Sunday, 22 August 2010

Time to divide and conquer

I will soon have many more bromeliads and the garden will look refreshed and tidy again. Each year in Spring I divide my broms. It's not quite Spring yet, but it's close enough. Each year it is taking me longer and longer. I can remember when it was a mornings work. Now it takes a few weekends. I probably should do them more often but I don't. A lot of my broms have serrated leaves. I wear gloves but still end up scratched and bleeding.
Most of my bromeliads are in pots. The pot either sits in the garden or I double pot  by placing their pot inside a slightly larger one buried in the ground. When we first started growing them I was told this was the best way to keep broms. It has a number of advantages.
You can move them about to find just the right amount of sun vs shade. Most prefer dappled sunlight or part-shade.                                       Too much shade makes them green and leggy (like these poor neglected fellows) but the midday or even the  afternoon sun can be fierce in summer and can burn them.

You can protect them from hail (if you’re home when the hail strikes).

Drainage remains good. Our soil has a fair bit of clay so they must either remain in pots or be planted in a raised bed with a bark mix.

You can clean fallen leaves and debri out of their well more easily - just tip it upside down and shake. Rotting vegetation in the well will kill most broms.

You can divide them more easily when they set pups.

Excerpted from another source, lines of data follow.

/-! Rotates, shifts and bits: 95_test_vectors.md V44. -/

theorem test_rlca_V44_2 :
    (fun t : State => (t.regs.f, t.cycles)) (after [0x07] { power with a := 0x00, f := 0x80 } [] id) =
      (0x00, 4) := by decide +kernel
theorem test_rla_V44_4 :
    (fun t : State => (t.regs.a, t.regs.f, t.cycles)) (after [0x17] { power with a := 0x80, f := 0x00 } [] id) =
      (0x00, 0x10, 4) := by decide +kernel
theorem test_rrca_V44_5 :
    (fun t : State => (t.regs.a, t.regs.f, t.cycles)) (after [0x0F] { power with a := 0x3B } [] id) =
      (0x9D, 0x10, 4) := by decide +kernel
theorem test_rra_V44_7 :
    (fun t : State => (t.regs.a, t.regs.f, t.cycles)) (after [0x1F] { power with a := 0x00, f := 0x10 } [] id) =
      (0x80, 0x00, 4) := by decide +kernel
theorem test_rlc_B_V44_9 :
    (fun t : State => (t.regs.f, t.cycles)) (after [0xCB, 0x00] { power with b := 0x00, f := 0x10 } [] id) =
      (0x80, 8) := by decide +kernel
theorem test_rlc_mHL_V44_10 :
    (fun t : State => (t.regs.f, peek t 0xC000, t.cycles)) (after [0xCB, 0x06] { power with h := 0xC0, l := 0x00 } [(0xC000, 0x80)] id) =
      (0x10, 0x01, 16) := by decide +kernel
theorem test_rrc_C_V44_11 :
    (fun t : State => (t.regs.f, t.regs.c, t.cycles)) (after [0xCB, 0x09] { power with c := 0x01 } [] id) =
      (0x10, 0x80, 8) := by decide +kernel
theorem test_rrc_mHL_V44_12 :
    (fun t : State => (peek t 0xC000, t.cycles)) (after [0xCB, 0x0E] { power with h := 0xC0, l := 0x00 } [(0xC000, 0x02)] id) =
      (0x01, 16) := by decide +kernel
theorem test_rl_D_V44_13 :
    (fun t : State => (t.regs.f, t.regs.d, t.cycles)) (after [0xCB, 0x12] { power with d := 0x80 } [] id) =
      (0x90, 0x00, 8) := by decide +kernel
theorem test_rl_L_V44_14 :
    (fun t : State => (t.regs.f, t.regs.l, t.cycles)) (after [0xCB, 0x15] { power with l := 0x11, f := 0x10 } [] id) =
      (0x00, 0x23, 8) := by decide +kernel
theorem test_rl_mHL_V44_15 :
    (fun t : State => (t.regs.f, peek t 0xC000, t.cycles)) (after [0xCB, 0x16] { power with h := 0xC0, l := 0x00, f := 0x10 } [(0xC000, 0x40)] id) =
      (0x00, 0x81, 16) := by decide +kernel
theorem test_rr_A_V44_16 :
    (fun t : State => (t.regs.a, t.regs.f, t.cycles)) (after [0xCB, 0x1F] { power with a := 0x01 } [] id) =
      (0x00, 0x90, 8) := by decide +kernel
theorem test_rr_E_V44_17 :
    (fun t : State => (t.regs.f, t.regs.e, t.cycles)) (after [0xCB, 0x1B] { power with e := 0x8A, f := 0x10 } [] id) =
      (0x00, 0xC5, 8) := by decide +kernel
theorem test_rr_mHL_V44_18 :
    (fun t : State => (peek t 0xC000, t.cycles)) (after [0xCB, 0x1E] { power with h := 0xC0, l := 0x00, f := 0x10 } [(0xC000, 0x01)] id) =
      (0x80, 16) := by decide +kernel
theorem test_sla_D_V44_19 :
    (fun t : State => (t.regs.f, t.regs.d, t.cycles)) (after [0xCB, 0x22] { power with d := 0x80 } [] id) =
      (0x90, 0x00, 8) := by decide +kernel
theorem test_sla_mHL_V44_21 :
    (fun t : State => (peek t 0xC000, t.cycles)) (after [0xCB, 0x26] { power with h := 0xC0, l := 0x00 } [(0xC000, 0x55)] id) =
      (0xAA, 16) := by decide +kernel
theorem test_sra_B_V44_23 :
    (fun t : State => (t.regs.f, t.regs.b, t.cycles)) (after [0xCB, 0x28] { power with b := 0x01 } [] id) =
      (0x90, 0x00, 8) := by decide +kernel
theorem test_sra_mHL_V44_24 :
    (fun t : State => (t.regs.f, peek t 0xC000, t.cycles)) (after [0xCB, 0x2E] { power with h := 0xC0, l := 0x00 } [(0xC000, 0xFF)] id) =
      (0x10, 0xFF, 16) := by decide +kernel
theorem test_swap_A_V44_25 :
    (fun t : State => (t.regs.a, t.regs.f, t.cycles)) (after [0xCB, 0x37] { power with a := 0xF1, f := 0x10 } [] id) =
      (0x1F, 0x00, 8) := by decide +kernel
theorem test_swap_H_V44_26 :
    (fun t : State => (t.regs.f, t.cycles)) (after [0xCB, 0x34] { power with h := 0x00 } [] id) =
      (0x80, 8) := by decide +kernel
theorem test_swap_mHL_V44_27 :
    (fun t : State => (peek t 0xC000, t.cycles)) (after [0xCB, 0x36] { power with h := 0xC0, l := 0x00 } [(0xC000, 0x5A)] id) =
      (0xA5, 16) := by decide +kernel
theorem test_srl_A_V44_28 :
    (fun t : State => (t.regs.a, t.regs.f, t.cycles)) (after [0xCB, 0x3F] { power with a := 0x01 } [] id) =
      (0x00, 0x90, 8) := by decide +kernel
theorem test_srl_B_V44_29 :
    (fun t : State => (t.regs.f, t.regs.b, t.cycles)) (after [0xCB, 0x38] { power with b := 0xFF } [] id) =
      (0x10, 0x7F, 8) := by decide +kernel
theorem test_srl_mHL_V44_30 :
    (fun t : State => (peek t 0xC000, t.cycles)) (after [0xCB, 0x3E] { power with h := 0xC0, l := 0x00 } [(0xC000, 0x80)] id) =
      (0x40, 16) := by decide +kernel
theorem test_bit_7_A_V44_31 :
    (fun t : State => (t.regs.f, t.cycles)) (after [0xCB, 0x7F] { power with a := 0x80, f := 0x10 } [] id) =
      (0x30, 8) := by decide +kernel
theorem test_bit_4_L_V44_32 :
    (fun t : State => (t.regs.f, t.cycles)) (after [0xCB, 0x65] { power with l := 0xEF, f := 0x00 } [] id) =
      (0xA0, 8) := by decide +kernel
theorem test_bit_0_mHL_V44_33 :
    (fun t : State => (t.regs.f, t.cycles)) (after [0xCB, 0x46] { power with h := 0xC0, l := 0x00, f := 0x40 } [(0xC000, 0xFE)] id) =
      (0xA0, 12) := by decide +kernel
theorem test_bit_7_mHL_V44_34 :
    (fun t : State => (t.regs.f, t.cycles)) (after [0xCB, 0x7E] { power with h := 0xFF, l := 0xFF } [] (fun s => { s with ie := 0x80 })) =
      (0x20, 12) := by decide +kernel
theorem test_res_7_A_V44_35 :
    (fun t : State => (t.regs.a, t.cycles)) (after [0xCB, 0xBF] { power with a := 0x80, f := 0xF0 } [] id) =
      (0x00, 8) := by decide +kernel
theorem test_res_1_L_V44_36 :
    (fun t : State => (t.regs.l, t.cycles)) (after [0xCB, 0x8D] { power with l := 0x3B } [] id) =
      (0x39, 8) := by decide +kernel
theorem test_res_3_mHL_V44_37 :
    (fun t : State => (peek t 0xC000, t.cycles)) (after [0xCB, 0x9E] { power with h := 0xC0, l := 0x00 } [(0xC000, 0xFF)] id) =
      (0xF7, 16) := by decide +kernel
theorem test_set_3_A_V44_38 :
    (fun t : State => (t.regs.a, t.cycles)) (after [0xCB, 0xDF] { power with a := 0x80 } [] id) =
      (0x88, 8) := by decide +kernel
theorem test_set_7_L_V44_39 :
    (fun t : State => (t.regs.l, t.cycles)) (after [0xCB, 0xFD] { power with l := 0x3B } [] id) =
      (0xBB, 8) := by decide +kernel
theorem test_set_0_mHL_V44_40 :
    (fun t : State => (t.ifr, t.cycles)) (after [0xCB, 0xC6] { power with h := 0xFF, l := 0x0F } [] id) =
      (0x01, 16) := by decide +kernel
theorem test_set_2_mHL_V44_41 :
    (fun t : State => (peek t 0xC000, t.cycles)) (after [0xCB, 0xD6] { power with h := 0xC0, l := 0x00 } [(0xC000, 0x00)] id) =
      (0x04, 16) := by decide +kernel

The double potting protects the inside pot, keeps them contained and stops the roots escaping into the ground.

Also, of course, you can move them to a better spot for showing off when they are in flower or looking especially handsome.




This year I have quite a few that are really overdue to be divided. I like to wait until the pups are between 1/3 and ½ the size of their mother before removing (I seem to lose quite a few if I try too soon).

Sometimes by the time I divide them, the mother plant has died and the pot has three or four pups fighting for space.


 
Other people may have different methods, but this is how I divide them. 
I cut the pups off as close as possible to the mother plant. Some you can twist and they break off easily. You may need to take the plant out of the pot and remove some of the mix to do this. In that case, I sit the pot in a styrofoam box to avoid spilling the potting mix everywhere.
 
 
 
 
Potting is simple. Just don’t bury them too deep but make sure they are firm enough to remain upright. Some will already have roots but if they don't there's no need to worry. Most form roots within a few weeks in warm weather.
The mix I use is approximately 2 parts cymbidium potting mix, 1 part standard potting mix and 1 part coconut fibre, with some blood and bone mixed through. I only use pots with multiple holes in the base. Because we can get quite a bit of rain in summer and drainage is important.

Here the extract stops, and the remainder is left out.